Что-то переворачивается в моей душе. Я чувствую к Зяме такую же пронзительную жалость, как к Бенчику в детстве, когда над ним надсмехалась базарная шушера.
— Зямка, давай поженимся! Мы ведь двоюродные, в еврейской традиции это почти норма. — Я притягиваю его к себе и целую в макушку. — Ты ведь меня все еще любишь?!
— Хочешь, чтобы мы возненавидели друг друга? Нет. Поздно. Одиночество теперь меня не тяготит, наоборот — радует. Иди домой. Мне некогда, нужно найти папу. Темнеет.
Зяма встает со скамейки, засовывает руки в карманы и, слегка ссутулившись, идет по направлению к синагоге. Из своих странствий по городу Бенчик всегда возвращается туда, к вечерней молитве. На полдороге Зяма оборачивается и машет мне рукой:
— Подожди.
Несколько минут мы молча стоим друг против друга. Наконец, он роняет:
— Я приезжаю каждые две недели — постирать, прибрать в доме, приготовить еду. Так что заходи. И еще… — Зяма мнется. — Если не трудно, присматривай за папой.
— Он никого не хочет узнавать, ты это знаешь? — обмолвилась и сама испугалась своих слов.
— Знаю. — Лицо Зямы не меняет выражения.
И я понимаю, что мой брат научился скрывать и боль, и горе.
Бенчик почти неуловим. Иногда, заметив на улице его высокую фигуру, пытаюсь нагнать, но он ускользает от меня в проходные дворы и закоулки, прячется в костелах и подворотнях с хитростью и изобретательностью безумца. Он знает этот город как свою ладонь. И бродит по нему, не поднимая глаз и сосредоточенно глядя себе под ноги. На его лице всегда блуждает улыбка. Однажды мы столкнулись лицом к лицу.
— Бенчик! — Я схватила его за руку. Он тотчас попытался вырваться.
— Бенчик, прошу тебя, не убегай.
— Не имею чести вас знать. — И церемонно поклонился.
— Я — Вероника, — посмотрела в его тусклые глаза, и на меня будто снизошло наитие. — Береника, — произнесла шепотом
— Твой отец на задании. Иди вперед, за нами следят, — пробормотал он, едва шевеля губами.
Я коротко киваю, отпускаю его руку и иду, не оборачиваясь, лишь чутко прислушиваясь к шаркающим шагам за моей спиной. «Безумие отбросило его на сорок лет назад: в гетто, в партизаны. Дед говорил, что он был связным», — пронзает меня догадка.
Мы сидим с Бенчиком за
большим столом, вокруг которого в прежние времена собиралась немалая семья Голей. Шошана и Аврам притаились за дверью. Они боятся его спугнуть. Бенчик жадно ест. Его маленькая высохшая ручка крепко сжимает ломоть хлеба, на кончике длинного носа повисла крупная мутная капля.— Послушай, Бенчик, оставайся здесь.

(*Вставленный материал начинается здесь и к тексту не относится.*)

-- ==== Sys2Proof/Machine/Stoker.lean ====
section
/-!
DEFINITION. The Stoker's rings and admission (R624 to R651, R691, R692): doorbells, fetch and sequence tags, delegated bodies, the
checks of R646, pre-translation and the alias check of ring manifests.
-/
namespace Sys2Proof.Machine

/-! ### The ring registers -/

/-- The BAR2 page of a function answers: the function exists, and the personality is Native (R844, R904, R911). -/
def State.pageOn (s : State) (fn : Nat) : Bool := s.live && !s.img.bx3 && decide (fn ≤ s.img.totalVfs)

/-- DOORBELL (R627, R631): a write of STK_DOORBELL in the function's page. -/
def execDoorbell (fn v : Nat) (s : State) : Host.Outcome State Fault Refusal :=
  let f := s.fn fn
  let v := BitVec.ofNat 32 v
  let ahead := decide ((v - f.prod).toNat < 2 ^ 31)
  if !s.pageOn fn || !f.en then .next s
  else if ahead && decide ((v - f.cons).toNat ≤ 2 ^ f.ringLog2) then
    .next (s.mFn fn fun f => { f with prod := v, pend := true, stopped := false })
  else if !ahead then .next (s.mFn fn fun f => { f with pend := true, stopped := false })
  else .next ((s.mFn fn fun f => { f with dbErr := true }).raise { code := 0x106, fn := some fn })

/-- A ring disabled: CONS, PROD, STK_RING_STATUS and what the Stoker read of it go (R690). -/
def Fn.disable (f : Fn) : Fn :=
  { f with en := false, cons := 0, prod := 0, pend := false, tagWait := false, stopped := false, dbErr := false, recheck := false
           held := none, body := [] }

/-- RING_ENABLE (R626, R692, R954): a write of STK_RING_CFG. LOG2_SIZE is ignored while EN is 1; a value outside 8 to 16 makes the
write ignored as a whole. -/
def execRingEnable (fn v : Nat) (s : State) : Host.Outcome State Fault Refusal :=
  let l := bits v 5 1
  if !s.pageOn fn || decide (l < 8 ∨ 16 < l) then .next s
  else .next (s.mFn fn fun f =>
    if f.en then (if bit v 0 then f else f.disable)
    else if bit v 0 then { f with ringLog2 := l, en := true, cons := 0, prod := 0, count := 0 }
    else { f with ringLog2 := l })

/-! ### The header (R637 to R640) -/

/-- ATTR of a manifest. -/
def mfAttr (bs : List Byte) : Nat := fld bs 6 1

/-- Fence-On-Complete is in force; it has no effect on Control and Function manifests (R640). -/
def mfFoc (bs : List Byte) : Bool :=
  (opKind (fld bs 2 1) == some 1 || opKind (fld bs 2 1) == some 3) &&
  (mfAttr bs % 4 == 1 || (mfAttr bs % 4 == 0 && decide (fld bs 3 1 % 8 < 4)))

/-- A manifest as the Stoker takes it (R636, R637). -/
def cmdOf (fn : Nat) (bs : List Byte) (body : Bool) (cmdId : BitVec 32) : Cmd :=
  { fn := fn, ctx := fld bs 4 2 % 4096, opcode := fld bs 2 1, cls := fld bs 3 1 % 8, bytes := bs, cmdId := cmdId
    key := BitVec.ofNat 64 (fld bs 8 8), fromBody := body, preemptible := bit (mfAttr bs) 3, foc := mfFoc bs }

/-- The header rules of check 4 for a manifest of a kind (R637 to R639, R643); `body` is the CONTEXT of the entry of a body manifest. -/
def headOk (bs : List Byte) (kind : Nat) (body : Option Nat) : Bool :=
  let a := mfAttr bs
  let cls := fld bs 3 1
  let ctx := fld bs 4 2
  kind != 0 && decide (cls < 6 ∧ ctx < 4096 ∧ a < 16) && a % 4 != 3 && !bit a 2 && zeroIn bs 16 8 && zeroIn bs 25 7 &&
  (kind == 3 || (zeroIn bs 7 9 && !bit a 3)) &&
  (match kind with | 1 => true | 3 => decide (4 ≤ cls) | _ => cls == 0) &&
  (kind != 4 || ctx == 0) &&
  (match body with | none => true | some x => fld bs 0 2 == 0 && ctx == x)

/-! ### Operand formats of check 4 -/

/-- The operands of an Admit (R99). -/
def admitFmt (c : Cmd) : Bool :=
  zeroExcept c.bytes [(32, 3), (36, 8), (48, 40)] &&
  decide (c.arg 32 2 < 4096 ∧ c.arg 34 1 < 2 ∧ c.arg 36 4 < 2 ^ 23 ∧ c.arg 40 4 < 2 ^ 24)

/-- The operands of an Answer (R103). -/
def answerFmt (c : Cmd) : Bool := zeroExcept c.bytes [(32, 4), (40, 12)] && decide (1 ≤ c.arg 48 4 ∧ c.arg 48 4 ≤ 4096)

/-- The operands of an Invalidate Translations (R597). -/
def invalFmt (c : Cmd) : Bool := zeroExcept c.bytes [(32, 3), (40, 16)] && decide (c.arg 32 2 < 4096 ∧ c.arg 34 1 < 2)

— А как же миньян? — На его лице отражается испуг.
Он откладывает ложку и хлеб в сторону. И вдруг говорит будничным голосом совершенно здорового человека:
— Что мне нужно для счастья? Ма-а-ленькая синагога. Во-от та-акая. — И сводит свои крохотные ручки, сложив их ковшиком. — Но, чтоб туда приходили только те, кто ищет истину, а не утешения и помощи. Утешение и помощь нужно искать у людей. А я хочу — понять зачем ОН посылает нас в Ханаан? Неужели чтобы в очередной раз отправить в изгнание? Зачем рассеивает по свету? Зачем отдает в рабство другим народам? Зачем нам, неразумным слепцам, дает свободу выбора? — Он умолкает, задумывается и бросает на меня пронзительный взгляд. — Я теперь не хожу в синагогу.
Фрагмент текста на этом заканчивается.